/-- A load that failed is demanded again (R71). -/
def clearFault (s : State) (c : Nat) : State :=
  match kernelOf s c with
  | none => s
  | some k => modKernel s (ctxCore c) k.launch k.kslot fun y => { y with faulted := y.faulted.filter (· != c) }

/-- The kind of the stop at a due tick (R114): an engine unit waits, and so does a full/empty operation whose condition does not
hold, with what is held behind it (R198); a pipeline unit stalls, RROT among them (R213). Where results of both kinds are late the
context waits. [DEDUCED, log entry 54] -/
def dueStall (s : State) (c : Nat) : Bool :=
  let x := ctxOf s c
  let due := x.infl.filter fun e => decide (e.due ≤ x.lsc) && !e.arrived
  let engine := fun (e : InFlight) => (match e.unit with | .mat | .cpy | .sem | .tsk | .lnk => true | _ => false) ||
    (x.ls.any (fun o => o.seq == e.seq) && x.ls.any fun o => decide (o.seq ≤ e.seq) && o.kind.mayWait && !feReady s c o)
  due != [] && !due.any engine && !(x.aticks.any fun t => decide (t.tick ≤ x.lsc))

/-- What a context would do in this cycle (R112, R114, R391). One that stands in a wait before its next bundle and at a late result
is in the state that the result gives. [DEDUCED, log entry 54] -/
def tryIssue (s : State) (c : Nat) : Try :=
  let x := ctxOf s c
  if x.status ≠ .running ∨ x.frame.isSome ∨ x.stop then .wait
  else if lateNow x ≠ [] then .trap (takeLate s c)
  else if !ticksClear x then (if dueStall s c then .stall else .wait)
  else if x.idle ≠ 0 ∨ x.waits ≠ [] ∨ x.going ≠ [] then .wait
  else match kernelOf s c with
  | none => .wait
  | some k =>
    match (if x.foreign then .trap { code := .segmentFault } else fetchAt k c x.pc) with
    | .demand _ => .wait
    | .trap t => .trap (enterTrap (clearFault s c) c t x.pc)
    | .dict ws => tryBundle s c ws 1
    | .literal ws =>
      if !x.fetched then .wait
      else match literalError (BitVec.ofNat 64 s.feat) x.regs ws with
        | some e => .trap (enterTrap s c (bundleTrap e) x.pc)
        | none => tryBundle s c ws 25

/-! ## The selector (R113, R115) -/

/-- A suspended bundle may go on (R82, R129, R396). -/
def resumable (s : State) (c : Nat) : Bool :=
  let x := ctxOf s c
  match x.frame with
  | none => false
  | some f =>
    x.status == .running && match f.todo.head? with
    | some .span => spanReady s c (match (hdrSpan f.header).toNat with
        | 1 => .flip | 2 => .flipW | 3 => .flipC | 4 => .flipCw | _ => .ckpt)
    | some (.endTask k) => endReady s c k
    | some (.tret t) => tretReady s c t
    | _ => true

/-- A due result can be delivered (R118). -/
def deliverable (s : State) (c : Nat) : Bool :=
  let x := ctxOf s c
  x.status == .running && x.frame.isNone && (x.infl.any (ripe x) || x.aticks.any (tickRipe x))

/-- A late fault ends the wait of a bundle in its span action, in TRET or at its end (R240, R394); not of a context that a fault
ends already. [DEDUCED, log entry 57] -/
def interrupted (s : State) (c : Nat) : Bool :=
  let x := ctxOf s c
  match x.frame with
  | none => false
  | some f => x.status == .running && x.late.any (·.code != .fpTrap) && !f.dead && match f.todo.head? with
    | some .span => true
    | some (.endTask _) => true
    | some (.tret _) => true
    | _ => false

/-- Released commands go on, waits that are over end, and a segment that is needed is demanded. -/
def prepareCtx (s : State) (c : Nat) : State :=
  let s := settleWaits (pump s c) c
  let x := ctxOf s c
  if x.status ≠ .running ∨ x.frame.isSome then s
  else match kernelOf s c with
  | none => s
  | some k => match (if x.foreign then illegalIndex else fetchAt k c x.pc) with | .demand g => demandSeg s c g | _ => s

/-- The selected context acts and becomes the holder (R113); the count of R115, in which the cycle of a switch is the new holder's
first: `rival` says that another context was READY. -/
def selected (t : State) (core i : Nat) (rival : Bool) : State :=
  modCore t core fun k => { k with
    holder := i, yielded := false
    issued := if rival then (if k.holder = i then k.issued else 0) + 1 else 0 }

_____

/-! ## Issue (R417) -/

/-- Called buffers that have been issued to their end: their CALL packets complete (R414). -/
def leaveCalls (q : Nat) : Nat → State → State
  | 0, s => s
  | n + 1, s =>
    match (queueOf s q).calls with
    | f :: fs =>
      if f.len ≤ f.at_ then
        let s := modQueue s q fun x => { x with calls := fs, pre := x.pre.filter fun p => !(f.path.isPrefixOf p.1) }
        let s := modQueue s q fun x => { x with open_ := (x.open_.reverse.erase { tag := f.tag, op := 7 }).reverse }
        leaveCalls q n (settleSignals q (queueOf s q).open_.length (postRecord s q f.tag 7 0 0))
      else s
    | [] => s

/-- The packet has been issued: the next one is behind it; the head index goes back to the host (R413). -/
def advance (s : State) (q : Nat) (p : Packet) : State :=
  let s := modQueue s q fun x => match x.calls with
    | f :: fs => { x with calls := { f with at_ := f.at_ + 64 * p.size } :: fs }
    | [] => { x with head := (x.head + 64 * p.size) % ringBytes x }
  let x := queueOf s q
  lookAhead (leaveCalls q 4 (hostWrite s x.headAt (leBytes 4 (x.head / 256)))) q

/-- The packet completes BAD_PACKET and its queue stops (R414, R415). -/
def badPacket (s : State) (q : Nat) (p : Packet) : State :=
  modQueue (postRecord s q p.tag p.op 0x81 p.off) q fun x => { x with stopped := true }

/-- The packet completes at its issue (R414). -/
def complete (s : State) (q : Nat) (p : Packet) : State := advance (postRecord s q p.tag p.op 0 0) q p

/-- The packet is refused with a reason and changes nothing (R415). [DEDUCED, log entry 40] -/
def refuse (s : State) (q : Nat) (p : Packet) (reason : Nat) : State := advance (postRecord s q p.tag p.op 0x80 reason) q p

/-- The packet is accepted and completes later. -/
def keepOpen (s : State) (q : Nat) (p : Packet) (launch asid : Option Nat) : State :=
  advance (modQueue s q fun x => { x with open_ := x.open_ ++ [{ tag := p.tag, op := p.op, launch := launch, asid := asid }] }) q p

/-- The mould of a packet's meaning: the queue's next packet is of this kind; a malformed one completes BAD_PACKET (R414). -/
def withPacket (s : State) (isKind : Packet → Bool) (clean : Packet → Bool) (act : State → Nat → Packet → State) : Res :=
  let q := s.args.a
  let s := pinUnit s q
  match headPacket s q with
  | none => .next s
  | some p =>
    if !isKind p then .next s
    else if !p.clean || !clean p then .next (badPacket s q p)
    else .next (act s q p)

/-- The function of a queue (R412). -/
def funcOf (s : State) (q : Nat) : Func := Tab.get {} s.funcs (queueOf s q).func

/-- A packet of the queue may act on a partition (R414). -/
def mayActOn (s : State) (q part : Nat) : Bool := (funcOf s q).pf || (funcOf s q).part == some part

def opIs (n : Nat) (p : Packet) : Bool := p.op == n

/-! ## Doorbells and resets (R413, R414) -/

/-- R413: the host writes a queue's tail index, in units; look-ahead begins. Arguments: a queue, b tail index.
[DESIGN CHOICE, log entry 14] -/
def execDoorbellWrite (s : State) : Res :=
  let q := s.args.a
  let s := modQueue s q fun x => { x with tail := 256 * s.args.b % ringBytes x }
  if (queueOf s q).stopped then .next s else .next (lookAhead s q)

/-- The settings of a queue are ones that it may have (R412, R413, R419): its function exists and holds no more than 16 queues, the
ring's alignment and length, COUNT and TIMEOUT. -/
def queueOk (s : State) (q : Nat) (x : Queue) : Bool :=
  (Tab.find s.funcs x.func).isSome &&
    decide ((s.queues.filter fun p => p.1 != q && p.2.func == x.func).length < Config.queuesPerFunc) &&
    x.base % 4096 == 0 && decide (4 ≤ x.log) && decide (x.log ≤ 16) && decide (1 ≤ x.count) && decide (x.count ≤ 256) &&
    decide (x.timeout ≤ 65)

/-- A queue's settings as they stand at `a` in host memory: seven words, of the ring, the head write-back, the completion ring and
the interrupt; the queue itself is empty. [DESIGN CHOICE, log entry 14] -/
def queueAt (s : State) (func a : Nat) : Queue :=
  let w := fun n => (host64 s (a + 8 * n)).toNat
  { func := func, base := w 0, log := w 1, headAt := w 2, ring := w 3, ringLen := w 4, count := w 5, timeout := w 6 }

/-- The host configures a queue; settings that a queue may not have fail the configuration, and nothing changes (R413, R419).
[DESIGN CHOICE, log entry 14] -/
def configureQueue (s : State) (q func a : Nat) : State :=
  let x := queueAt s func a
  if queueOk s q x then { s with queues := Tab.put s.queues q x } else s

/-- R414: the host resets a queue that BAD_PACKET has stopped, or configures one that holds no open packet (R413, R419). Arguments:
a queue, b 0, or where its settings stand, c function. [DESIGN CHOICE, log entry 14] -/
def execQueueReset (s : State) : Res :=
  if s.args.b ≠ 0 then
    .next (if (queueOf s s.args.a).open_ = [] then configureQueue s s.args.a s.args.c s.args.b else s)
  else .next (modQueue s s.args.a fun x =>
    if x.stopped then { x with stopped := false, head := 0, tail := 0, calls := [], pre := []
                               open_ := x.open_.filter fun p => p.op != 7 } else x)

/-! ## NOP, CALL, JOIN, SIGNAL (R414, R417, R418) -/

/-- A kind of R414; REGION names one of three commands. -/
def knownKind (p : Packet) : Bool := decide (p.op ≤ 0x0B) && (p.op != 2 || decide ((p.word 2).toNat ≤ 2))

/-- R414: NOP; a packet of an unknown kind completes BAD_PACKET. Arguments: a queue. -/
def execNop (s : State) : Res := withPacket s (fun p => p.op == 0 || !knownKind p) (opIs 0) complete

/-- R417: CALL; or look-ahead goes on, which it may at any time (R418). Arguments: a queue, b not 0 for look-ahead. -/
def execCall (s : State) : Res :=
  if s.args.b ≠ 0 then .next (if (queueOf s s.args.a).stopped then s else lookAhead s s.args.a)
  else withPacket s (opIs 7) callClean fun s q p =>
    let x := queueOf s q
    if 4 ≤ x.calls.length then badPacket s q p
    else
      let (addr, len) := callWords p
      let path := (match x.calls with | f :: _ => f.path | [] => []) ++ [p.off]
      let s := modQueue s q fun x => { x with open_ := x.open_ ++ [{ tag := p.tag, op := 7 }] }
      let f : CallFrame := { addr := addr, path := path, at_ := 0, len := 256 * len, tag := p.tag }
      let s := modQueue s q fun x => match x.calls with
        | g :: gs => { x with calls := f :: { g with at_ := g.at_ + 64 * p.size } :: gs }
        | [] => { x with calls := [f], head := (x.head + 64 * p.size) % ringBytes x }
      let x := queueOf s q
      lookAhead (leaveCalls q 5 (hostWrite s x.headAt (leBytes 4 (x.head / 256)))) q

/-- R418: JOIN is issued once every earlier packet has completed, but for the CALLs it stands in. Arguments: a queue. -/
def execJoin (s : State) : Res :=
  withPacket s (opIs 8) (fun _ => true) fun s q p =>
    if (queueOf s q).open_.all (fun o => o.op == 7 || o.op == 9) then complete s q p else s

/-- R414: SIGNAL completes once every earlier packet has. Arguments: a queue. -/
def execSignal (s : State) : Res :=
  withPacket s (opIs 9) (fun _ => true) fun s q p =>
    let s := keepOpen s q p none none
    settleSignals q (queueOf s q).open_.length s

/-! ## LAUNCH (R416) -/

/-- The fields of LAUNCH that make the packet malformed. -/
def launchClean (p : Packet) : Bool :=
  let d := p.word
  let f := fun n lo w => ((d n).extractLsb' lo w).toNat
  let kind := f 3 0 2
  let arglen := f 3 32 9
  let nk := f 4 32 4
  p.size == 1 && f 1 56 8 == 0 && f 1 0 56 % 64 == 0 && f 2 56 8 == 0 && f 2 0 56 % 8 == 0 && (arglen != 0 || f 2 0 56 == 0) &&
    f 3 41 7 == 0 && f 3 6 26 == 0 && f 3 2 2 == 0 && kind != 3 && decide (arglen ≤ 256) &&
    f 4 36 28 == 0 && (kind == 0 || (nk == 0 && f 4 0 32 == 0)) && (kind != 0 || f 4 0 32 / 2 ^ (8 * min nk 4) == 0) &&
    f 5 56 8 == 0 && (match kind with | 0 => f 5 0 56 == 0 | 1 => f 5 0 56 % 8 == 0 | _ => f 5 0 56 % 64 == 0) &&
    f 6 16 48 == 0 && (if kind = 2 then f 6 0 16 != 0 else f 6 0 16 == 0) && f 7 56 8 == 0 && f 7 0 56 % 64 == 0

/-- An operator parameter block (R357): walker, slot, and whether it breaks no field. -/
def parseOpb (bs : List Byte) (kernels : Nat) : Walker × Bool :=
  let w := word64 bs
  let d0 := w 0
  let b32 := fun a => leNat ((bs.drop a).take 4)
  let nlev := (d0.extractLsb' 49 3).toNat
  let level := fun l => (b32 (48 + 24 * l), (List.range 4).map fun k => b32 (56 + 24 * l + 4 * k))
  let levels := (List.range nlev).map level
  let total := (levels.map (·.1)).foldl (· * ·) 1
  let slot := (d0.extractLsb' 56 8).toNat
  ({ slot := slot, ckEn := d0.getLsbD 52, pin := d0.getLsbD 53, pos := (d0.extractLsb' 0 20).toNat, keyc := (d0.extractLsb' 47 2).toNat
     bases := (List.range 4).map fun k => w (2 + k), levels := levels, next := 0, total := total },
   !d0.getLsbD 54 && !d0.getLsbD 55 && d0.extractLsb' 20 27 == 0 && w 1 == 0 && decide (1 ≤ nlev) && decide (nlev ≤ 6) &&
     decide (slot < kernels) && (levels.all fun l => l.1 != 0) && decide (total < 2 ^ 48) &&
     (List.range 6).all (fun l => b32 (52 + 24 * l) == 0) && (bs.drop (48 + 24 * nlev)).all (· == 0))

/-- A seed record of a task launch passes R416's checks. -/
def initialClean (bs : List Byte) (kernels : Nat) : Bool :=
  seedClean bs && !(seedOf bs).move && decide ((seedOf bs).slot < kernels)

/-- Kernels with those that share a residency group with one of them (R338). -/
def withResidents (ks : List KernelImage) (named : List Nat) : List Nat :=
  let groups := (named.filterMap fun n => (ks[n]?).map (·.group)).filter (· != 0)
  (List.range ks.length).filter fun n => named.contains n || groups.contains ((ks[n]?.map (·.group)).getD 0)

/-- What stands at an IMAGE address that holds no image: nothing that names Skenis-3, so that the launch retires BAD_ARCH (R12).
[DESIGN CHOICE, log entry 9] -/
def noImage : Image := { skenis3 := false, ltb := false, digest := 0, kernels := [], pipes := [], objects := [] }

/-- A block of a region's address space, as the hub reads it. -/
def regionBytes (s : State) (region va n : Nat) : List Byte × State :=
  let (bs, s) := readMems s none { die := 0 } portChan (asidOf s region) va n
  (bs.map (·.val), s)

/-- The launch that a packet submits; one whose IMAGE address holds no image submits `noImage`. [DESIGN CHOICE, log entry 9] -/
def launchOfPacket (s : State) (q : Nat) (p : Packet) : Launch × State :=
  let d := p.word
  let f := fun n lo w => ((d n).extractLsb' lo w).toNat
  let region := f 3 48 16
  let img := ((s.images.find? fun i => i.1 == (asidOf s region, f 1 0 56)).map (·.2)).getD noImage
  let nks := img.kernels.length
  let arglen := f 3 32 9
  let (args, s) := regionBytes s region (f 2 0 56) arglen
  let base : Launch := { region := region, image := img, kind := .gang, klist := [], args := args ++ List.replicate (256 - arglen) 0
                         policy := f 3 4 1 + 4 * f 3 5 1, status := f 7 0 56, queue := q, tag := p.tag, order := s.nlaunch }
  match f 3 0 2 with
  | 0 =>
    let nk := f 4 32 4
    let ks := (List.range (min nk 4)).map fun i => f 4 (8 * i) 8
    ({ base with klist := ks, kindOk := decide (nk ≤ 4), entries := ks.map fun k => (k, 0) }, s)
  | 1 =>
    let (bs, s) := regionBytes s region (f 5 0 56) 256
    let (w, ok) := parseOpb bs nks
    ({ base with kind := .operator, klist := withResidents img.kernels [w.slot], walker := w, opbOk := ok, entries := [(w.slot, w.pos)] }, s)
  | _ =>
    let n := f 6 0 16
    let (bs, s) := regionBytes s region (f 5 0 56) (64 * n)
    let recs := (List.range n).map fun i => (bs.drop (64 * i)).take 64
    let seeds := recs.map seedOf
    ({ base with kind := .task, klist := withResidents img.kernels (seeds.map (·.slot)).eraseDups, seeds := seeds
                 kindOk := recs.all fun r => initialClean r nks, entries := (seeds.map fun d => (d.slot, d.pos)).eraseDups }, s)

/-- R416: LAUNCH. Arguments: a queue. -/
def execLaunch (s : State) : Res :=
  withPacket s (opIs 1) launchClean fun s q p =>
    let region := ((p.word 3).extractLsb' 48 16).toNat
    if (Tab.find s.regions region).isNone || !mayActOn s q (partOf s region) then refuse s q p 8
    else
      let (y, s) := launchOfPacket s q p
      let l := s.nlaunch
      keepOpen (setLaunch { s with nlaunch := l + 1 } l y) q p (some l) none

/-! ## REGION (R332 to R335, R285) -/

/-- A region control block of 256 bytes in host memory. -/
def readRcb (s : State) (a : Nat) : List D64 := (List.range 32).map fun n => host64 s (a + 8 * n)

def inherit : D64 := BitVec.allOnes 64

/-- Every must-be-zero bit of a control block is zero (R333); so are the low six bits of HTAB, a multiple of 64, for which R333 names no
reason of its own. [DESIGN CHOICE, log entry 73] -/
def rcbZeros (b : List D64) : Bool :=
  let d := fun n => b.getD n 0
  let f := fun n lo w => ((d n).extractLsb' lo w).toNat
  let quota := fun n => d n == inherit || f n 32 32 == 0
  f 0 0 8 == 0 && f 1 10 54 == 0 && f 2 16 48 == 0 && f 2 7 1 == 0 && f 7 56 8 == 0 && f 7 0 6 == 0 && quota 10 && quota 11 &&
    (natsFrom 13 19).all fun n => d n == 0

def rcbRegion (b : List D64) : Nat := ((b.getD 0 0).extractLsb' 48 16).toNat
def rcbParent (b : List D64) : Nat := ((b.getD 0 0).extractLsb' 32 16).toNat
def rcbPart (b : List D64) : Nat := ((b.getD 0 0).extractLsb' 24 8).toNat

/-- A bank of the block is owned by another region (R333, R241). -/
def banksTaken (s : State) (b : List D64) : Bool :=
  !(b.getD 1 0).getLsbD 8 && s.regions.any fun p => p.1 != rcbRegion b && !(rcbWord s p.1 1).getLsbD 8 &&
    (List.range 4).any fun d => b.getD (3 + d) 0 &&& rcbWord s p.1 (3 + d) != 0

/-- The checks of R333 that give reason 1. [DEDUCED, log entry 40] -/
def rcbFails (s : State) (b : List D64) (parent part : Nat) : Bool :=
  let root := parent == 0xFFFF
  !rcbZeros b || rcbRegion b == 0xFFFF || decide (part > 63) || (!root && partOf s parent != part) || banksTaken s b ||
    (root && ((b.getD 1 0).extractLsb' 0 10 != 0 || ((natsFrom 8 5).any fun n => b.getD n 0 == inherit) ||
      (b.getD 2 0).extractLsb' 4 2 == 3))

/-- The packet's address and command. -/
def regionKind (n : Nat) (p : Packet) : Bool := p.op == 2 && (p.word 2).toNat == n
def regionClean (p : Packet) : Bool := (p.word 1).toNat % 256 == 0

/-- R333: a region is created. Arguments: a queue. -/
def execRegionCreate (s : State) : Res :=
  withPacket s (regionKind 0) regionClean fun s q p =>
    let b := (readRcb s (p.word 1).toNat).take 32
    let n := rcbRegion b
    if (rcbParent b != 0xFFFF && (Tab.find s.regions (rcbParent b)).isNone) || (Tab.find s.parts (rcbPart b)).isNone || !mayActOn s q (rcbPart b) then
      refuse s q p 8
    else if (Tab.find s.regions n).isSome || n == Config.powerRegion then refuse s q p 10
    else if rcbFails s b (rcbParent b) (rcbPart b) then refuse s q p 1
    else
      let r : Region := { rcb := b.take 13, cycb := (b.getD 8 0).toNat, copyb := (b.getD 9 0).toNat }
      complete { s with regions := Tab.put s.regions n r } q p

_____

*TASK GOAL:* From the material above, give the number of lines that contain the string "rcbFails", without any added remark.

*THE COMPLETED TASK:* 2